Angela,
I’m doing very much the same thing resurrecting ancient DVDs and tape. I have found that doing the upscaling in steps does give a better result. And, the first thing you will need to do is get your source truly deinterlaced. Next pass, you can work on taking out noise. Please be careful not to overdo that step because you can remove detail, too. BTW: Initially every old, low-res image is different, at least until the clean-up phase is completed.
After you have a clean, progressive (hopefully lossless) 100% image, you can start enlarging in small increments. Initially, don’t push the sharpen/detail settings too hard.
A few runs and some trial and error are necessary experience to get the hang of it.
17 Seconds for 22 minutes is awfully slow, although you may have to check your job settings and look for possible bottlenecks (constrictions) in your system.
Are you using the Nvidia-specific codecs to render with? Depending on your enhancement and upscaling settings the frame rate will vary. Typically, you should be able to get a frame rate between 5-18 fps. - Some operations can happen much faster than real-time…
If you can send up a brief description of what you’re trying to do and some input and desired output information that might be helpful so we can help.

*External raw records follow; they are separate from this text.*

def s9_0 : State := ask 0x1120 0 [] up
def s9_1 : State := ask 0x1110 0 [] ({ up with parts := [(0, { Part.zero with allot := [⟨.gddr, 0, 131072⟩] })] })
def s9_2 : State := ask 0x1111 0 [] (upTr (fun t => { t with migs := [(0, mig1 .redirecting)] }))
def s9_3 : State := ask 0x1112 0 [] (upTr (fun t => { t with migs := [(0, mig1 .copying)] }))
def s9_4 : State := upTr (fun t => { t with migs := [(0, mig1 .copying)] })
def s9_5 : State := upTr (fun t => { t with chans := chans .active, migs := [(0, mig1 .copying)] })
def s9_6 : State := ask 0x1100 0 [] up
def s9_7 : State := ask 0x1101 0 [] up
def s9_8 : State := ask 0x1113 0 [] up
theorem witness_TiersComplete :
    (∃ (c : Call) (ranges : List TierRange) (r : Req) (s : State), Serves c 0x1120 r s ∧ ranges.length ≤ 64 ∧ (∀ a ∈ ranges, allotOk r.part s a = true)) ∧
    (∃ (c : Call) (src : TierRange) (dst : TierRange) (r : Req) (s : State), Serves c 0x1110 r s ∧ src.size = dst.size ∧ src.size ≠ 0 ∧ src.size % 65536 = 0 ∧ src.size ≤ 2 ^ 38 ∧ migMay c r.part src s = true ∧ migMay c r.part dst s = true ∧ (src.tier == dst.tier && overlap src.base src.size dst.base dst.size) = false ∧ s.tiers.migs.any (fun e => migTouches src.tier src.base src.size e.2 || migTouches dst.tier dst.base dst.size e.2) = false ∧ s.tiers.migs.countP (fun e => e.2.mstate != .aborted) < 64) ∧
    (∃ (c : Call) (id : Nat) (m : Mig) (r : Req) (s : State), Serves c 0x1111 r s ∧ tget s.tiers.migs id = some m ∧ (c.func = 0 ∨ m.part = r.part) ∧ m.mstate ≠ .copying) ∧
    (∃ (c : Call) (id : Nat) (m : Mig) (r : Req) (s : State), Serves c 0x1112 r s ∧ tget s.tiers.migs id = some m ∧ (c.func = 0 ∨ m.part = r.part) ∧ m.mstate = .copying) ∧
    (∃ (id : Nat) (m : Mig) (s : State), tget s.tiers.migs id = some m) ∧
    (∃ (id : Nat) (m : Mig) (s : State), tget s.tiers.migs id = some m ∧ m.mstate = .copying ∧ rangeStops m.src s = false ∧ rangeStops m.dst s = false) ∧
    (∃ (c : Call) (cursor : Nat) (r : Req) (s : State), Serves c 0x1100 r s ∧ CursorOk c 0x1100 cursor r s) ∧
    (∃ (c : Call) (cursor : Nat) (r : Req) (s : State), Serves c 0x1101 r s ∧ CursorOk c 0x1101 cursor r s) ∧
    (∃ (c : Call) (cursor : Nat) (r : Req) (s : State), Serves c 0x1113 r s ∧ CursorOk c 0x1113 cursor r s) := by
  exact ⟨⟨c0, [⟨.gddr, 0, 65536⟩], (rqOf s9_0), s9_0, by unfold Serves Waits; decide +kernel, by decide +kernel⟩,
    ⟨c0, (⟨.gddr, 0, 65536⟩ : TierRange), (⟨.gddr, 65536, 65536⟩ : TierRange), (rqOf s9_1), s9_1, by unfold Serves Waits; decide +kernel, by decide +kernel⟩,
    ⟨c0, 0, ((tget s9_2.tiers.migs 0).get (by decide +kernel)), (rqOf s9_2), s9_2, by unfold Serves Waits; decide +kernel, (Option.some_get _).symm, by decide +kernel⟩,
    ⟨c0, 0, ((tget s9_3.tiers.migs 0).get (by decide +kernel)), (rqOf s9_3), s9_3, by unfold Serves Waits; decide +kernel, (Option.some_get _).symm, by decide +kernel⟩,
    ⟨0, ((tget s9_4.tiers.migs 0).get (by decide +kernel)), s9_4, (Option.some_get _).symm⟩,
    ⟨0, ((tget s9_5.tiers.migs 0).get (by decide +kernel)), s9_5, (Option.some_get _).symm, by decide +kernel⟩,
    ⟨c0, 0, (rqOf s9_6), s9_6, by unfold Serves Waits; decide +kernel, by unfold CursorOk; decide +kernel⟩,
    ⟨c0, 0, (rqOf s9_7), s9_7, by unfold Serves Waits; decide +kernel, by unfold CursorOk; decide +kernel⟩,
    ⟨c0, 0, (rqOf s9_8), s9_8, by unfold Serves Waits; decide +kernel, by unfold CursorOk; decide +kernel⟩⟩

def s10_0 : State := ask 0x1123 0 [] up
def s10_1 : State := ask 0x1851 0 [] up
def s10_2 : State := ask 0x1850 0 [] (upTr (fun t => { t with chans := chans .active }))
def s10_3 : State := upTr (fun t => { t with chans := chans .active })
def s10_5 : State := upTr (fun t => { t with chans := chans .active })
def s10_6 : State := upTr (fun t => { t with chans := chans .active })
def s10_7 : State := upTr (fun t => { t with chans := chans .active })
def s10_8 : State := upTr (fun t => { t with chans := chans .retraining })
theorem witness_ChannelsComplete :
    (∃ (c : Call) (r : Req) (s : State), Serves c 0x1123 r s) ∧
    (∃ (c : Call) (a : Nat) (b : Nat) (r : Req) (s : State), Serves c 0x1851 r s ∧ 60 ≤ a ∧ a ≤ 86400 ∧ 60 ≤ b ∧ b ≤ 86400) ∧
    (∃ (c : Call) (ch : Nat) (r : Req) (s : State), Serves c 0x1850 r s ∧ ch ≤ 15 ∧ (chan? ch s).cstate = .active) ∧
    (∃ (loc : LineLoc) (s : State), (locPlace loc).space ≠ spCxl ∧ unitBlock (locPlace loc) s = none ∧ quarantined (lineKey (locPlace loc)) s = false ∧ lineKey (locPlace loc) ∉ s.tiers.fatal ∧ ((locPlace loc).space = spGddr → domainOff 3 s = false)) ∧
    (∃ (ch : Nat) (addr : Nat) (fails : Nat) (s : State), (chan? ch s).cstate = .active ∧ addr / 4096 % 16 = ch ∧ addr < gddrSize s.tiers.density ∧ fails ≤ 4) ∧
    (∃ (ch : Nat) (addr : Nat) (fails : Nat) (s : State), (chan? ch s).cstate = .active ∧ addr / 4096 % 16 = ch ∧ addr < gddrSize s.tiers.density ∧ 5 ≤ fails) ∧
    (∃ (ch : Nat) (temp : Nat) (s : State), (chan? ch s).cstate = .active ∧ (chan? ch s).temp + 10 ≤ temp ∧ (chan? ch s).driftAt = none) ∧
    (∃ (ch : Nat) (temp : Nat) (holdNs : Nat) (s : State), (chan? ch s).cstate = .retraining ∧ (chan? ch s).mb = none ∧ temp < 256 ∧ holdNs ≤ 20000) := by
  exact ⟨⟨c0, (rqOf s10_0), s10_0, by unfold Serves Waits; decide +kernel⟩,
    ⟨c0, 60, 86400, (rqOf s10_1), s10_1, by unfold Serves Waits; decide +kernel, by decide +kernel⟩,
    ⟨c0, 15, (rqOf s10_2), s10_2, by unfold Serves Waits; decide +kernel, by decide +kernel⟩,
    ⟨(.gddr 0 : LineLoc), s10_3, by decide +kernel⟩,
    ⟨1, 4096, 4, s10_5, by decide +kernel⟩,
    ⟨1, 4096, 5, s10_6, by decide +kernel⟩,
    ⟨1, 10, s10_7, by decide +kernel⟩,
    ⟨1, 255, 20000, s10_8, by decide +kernel⟩⟩

def s11_1 : State := upTr (fun t => { t with cxl := tset t.cxl 0 ⟨.bringUp, 0, false, some ⟨0, false, 0⟩⟩ })
def s11_2 : State := ask 0x1122 0 [] (upTr (fun t => { t with cxl := tset t.cxl 0 ⟨.inService, 2 ^ 37, false, none⟩ }))
def s11_3 : State := upTr (fun t => { t with cxl := tset t.cxl 0 ⟨.removing, 0, false, some ⟨0, false, 0⟩⟩ })
def s11_4 : State := upTr (fun t => { t with cxl := tset t.cxl 0 ⟨.inService, 2 ^ 37, false, none⟩ })
def s11_5 : State := upTr (fun t => { t with cxl := tset t.cxl 0 ⟨.inService, 2 ^ 37, false, none⟩ })
theorem witness_CxlDevicesComplete :
    (∃ (dev : Nat) (m : MbRef) (s : State), (cxl? dev s).cstate = .bringUp ∧ (cxl? dev s).mb = some m) ∧
    (∃ (c : Call) (dev : Nat) (r : Req) (s : State), Serves c 0x1122 r s ∧ cxlIndexOk dev s = true ∧ (cxl? dev s).cstate = .inService ∧ s.parts.any (fun e => e.2.allot.any (fun a => a.tier == .cxl && a.base / 2 ^ 37 == dev)) = false ∧ s.tiers.migs.any (fun e => migTouches .cxl (dev * 2 ^ 37) (2 ^ 37) e.2) = false) ∧
    (∃ (dev : Nat) (m : MbRef) (s : State), (cxl? dev s).cstate = .removing ∧ (cxl? dev s).mb = some m) ∧
    (∃ (dev : Nat) (s : State), (cxl? dev s).cstate = .inService ∧ s.tiers.migs = []) ∧
    (∃ (dev : Nat) (s : State), (cxl? dev s).cstate = .inService) := by
  exact ⟨⟨0, (⟨0, false, 0⟩ : MbRef), s11_1, by decide +kernel⟩,
    ⟨c0, 0, (rqOf s11_2), s11_2, by unfold Serves Waits; decide +kernel, by decide +kernel⟩,
    ⟨0, (⟨0, false, 0⟩ : MbRef), s11_3, by decide +kernel⟩,
    ⟨0, s11_4, by decide +kernel⟩,
    ⟨0, s11_5, by decide +kernel⟩⟩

Let us begin with the foundation, the old V2.6 and even the V3.x are not even build with the M1 CPU FULLY addressed. I have this info from good authority that if using a Mac M1/PRO/Max and even Ultra the speed is almost the same…so on the foundation level if you’re using a MAC system, forget about speed enhancing.Even running on the M2 the speed improvement is almost zero.
The same goes for the PC market, as you mention, even a 4090 (price!) will not make big shifts on deliverables.

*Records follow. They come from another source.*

-- ==== Sys2Proof/Tests/Slice0.lean ====
section
/-! SUPPORT. The model's own tests: ill-formed terms, words written out from 30_encoding.md, one-step tests with the
expected results of 95_test_vectors.md (its row in each name's comment), and a witness for the hypotheses of each
obligation. -/

namespace Sys2Proof.Tests

open Sys2Proof Sys2Proof.Machine Sys2Proof.Laws

/-! ### Helpers -/

/-- A running engine with some registers set, in the conventions of 95_test_vectors.md but for what is given. -/
def engineAt (x : Xlen) (base size : Nat) (pc : Word) (buf : Memory) (regs : List (Reg × Word)) : State :=
  regs.foldl (fun s p => s.setX p.1 p.2)
    { State.init { Config.standard with xlen := x, base := base, size := size } with pc := pc, running := true, buf := buf }

/-- The engine of 95_test_vectors.md with a word at the pc. -/
def vec (w : Nat) (regs : List (Reg × Word)) (pc : Word := 0x1000) (buf : Memory := []) (x : Xlen := .rv64) : State :=
  (engineAt x 0 0x10000 pc buf regs).withFetchWord 32 w

/-- The next state of an outcome. -/
def next? : Host.Outcome State Fault Refusal → Option State
  | .next s => some s
  | _ => none

/-- What a test looks at after one step: a register, the pc and the halt record. -/
def look (r : Reg) (s : State) : Option (Word × Word × Halt) := (next? (step s)).map fun t => (t.x r, t.pc, t.halt)

/-! ### Well-formedness: one ill-formed term for each check -/

theorem test_wf_shamt_rv32 : (Instr.slli 1 2 32).wf .rv32 = false := by decide
theorem test_wf_shamt_rv64 : (Instr.slli 1 2 63).wf .rv64 = true := by decide
theorem test_wf_jal_odd : (Instr.jal 1 5).wf .rv64 = false := by decide
theorem test_wf_bne_odd : (Instr.bne 1 2 3).wf .rv64 = false := by decide

/-! ### Decoding: words written out from the encodings (95_test_vectors.md section 2) -/

theorem test_decode_add : decodeTableWord 32 0b00000000001100010000000010110011 = some (.add 1 2 3) := by decide
theorem test_decode_sub : decodeTableWord 32 0b01000000001100010000000010110011 = some (.sub 1 2 3) := by decide
theorem test_decode_slli : decodeTableWord 32 0x03F11093 = some (.slli 1 2 63) := by decide
theorem test_decode_addi : decodeTableWord 32 0x80010093 = some (.addi 1 2 (-2048)) := by decide
theorem test_decode_auipc : decodeTableWord 32 0x80000097 = some (.auipc 1 0x80000) := by decide
theorem test_decode_lb : decodeTableWord 32 0xFFF10083 = some (.lb 1 2 (-1)) := by decide
theorem test_decode_lw : decodeTableWord 32 0x00812083 = some (.lw 1 2 8) := by decide
theorem test_decode_jal : decodeTableWord 32 0x800FF06F = some (.jal 0 (-4096)) := by decide
theorem test_decode_jalr : decodeTableWord 32 0x001082E7 = some (.jalr 5 1 1) := by decide
theorem test_decode_bne : decodeTableWord 32 0xFE029CE3 = some (.bne 5 0 (-8)) := by decide
theorem test_decode_ecall : decodeTableWord 32 0x00000073 = some .ecall := by decide

/-- E3: SLLI with `word[25] = 1` is illegal at XLEN = 32 and a shift by 32 at XLEN = 64. -/
theorem test_decode_reserved_slli :
    decode { Config.standard with xlen := .rv32 } .four 0x02011093#32 = .illegal ∧
    decode Config.standard .four 0x02011093#32 = .op (.slli 1 2 32) := by decide

/-- E11 to E16: neighbours of the rows are no rows. -/
theorem test_decode_unimplemented :
    [0x00003003#32, 0x00004003, 0x00100073, 0x00000173, 0x0000000F, 0x42000033, 0x40001033].map
      (decode Config.standard .four) = List.replicate 7 .unimplemented := by decide

/-- E17 to E19. -/
theorem test_decode_default :
    decode Config.standard .four 0xFFFFFFFF#32 = .illegal ∧ decode Config.standard .two 0x0000#32 = .illegal ∧
    decode Config.standard .two 0x4501#32 = .unimplemented := by decide

/-- The encoder writes the words of C10 and C13. -/
theorem test_encode : encode (.bne 5 0 (-8)) = 0xFE029CE3#32 ∧ encode (.jal 0 (-4096)) = 0x800FF06F#32 := by decide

So many companies make ‘enhancements’ and adding ‘features’ without looking at the BASE in their code.
And as it goes …after adding more and more features…THEN (after client feedback) they look how to ‘improve’ their application.
NO! STOP!
These kind of heavy calculations applications (see Davinci Resolve who by the way, FULLY supports all M1/PRO/MAX/ULTRA & M2 cpu’s AND Nvidia high end cards) demands heavy duty from these components.
I fear from what I read in all the beta users that Topaz is busy ‘tuning up’ the too fast delivered production version on V3.x.that’s good but not on the foundation level.
So if are where you, wait on investing a lot of money on 4090 until they find a way to fully optimise their application code for the components that can be fully addressed to high demand tasks.
This is my view of course, I hope it finds a way to the dev teams to re-allign their focus on this product.
The potential is there, the goodwill also, so come on dev teams, surprise us with a good performant application :-
Thanks! One thing I have noticed is when exporting/previewing an avi file, even with a 60fps setting, the result doesn’t look as smooth as an mp4 of the same video. Yet the avi detail looks far better. Maybe this issue is individually variable?
I’ll try out your tips. Thanks again.
Do you use a utility called MediaInfo to view your files? The difference you’re seeing could have to do with the bitrate, whether it’s interlaced or progressive or some mix of the two. (And yes, there really is such a thing as progressive, interlaced video.)
If you have video in files copied from tape or DVD, what is the MediaInfo on them? Their original state will dictate what you must to first to prepare them for enhancement.
So just having that installed, speeds things up? Seems odd that it would do anything… unless ffmpeg is just silently trying to use it and than doing work-arounds when it doesn’t find it.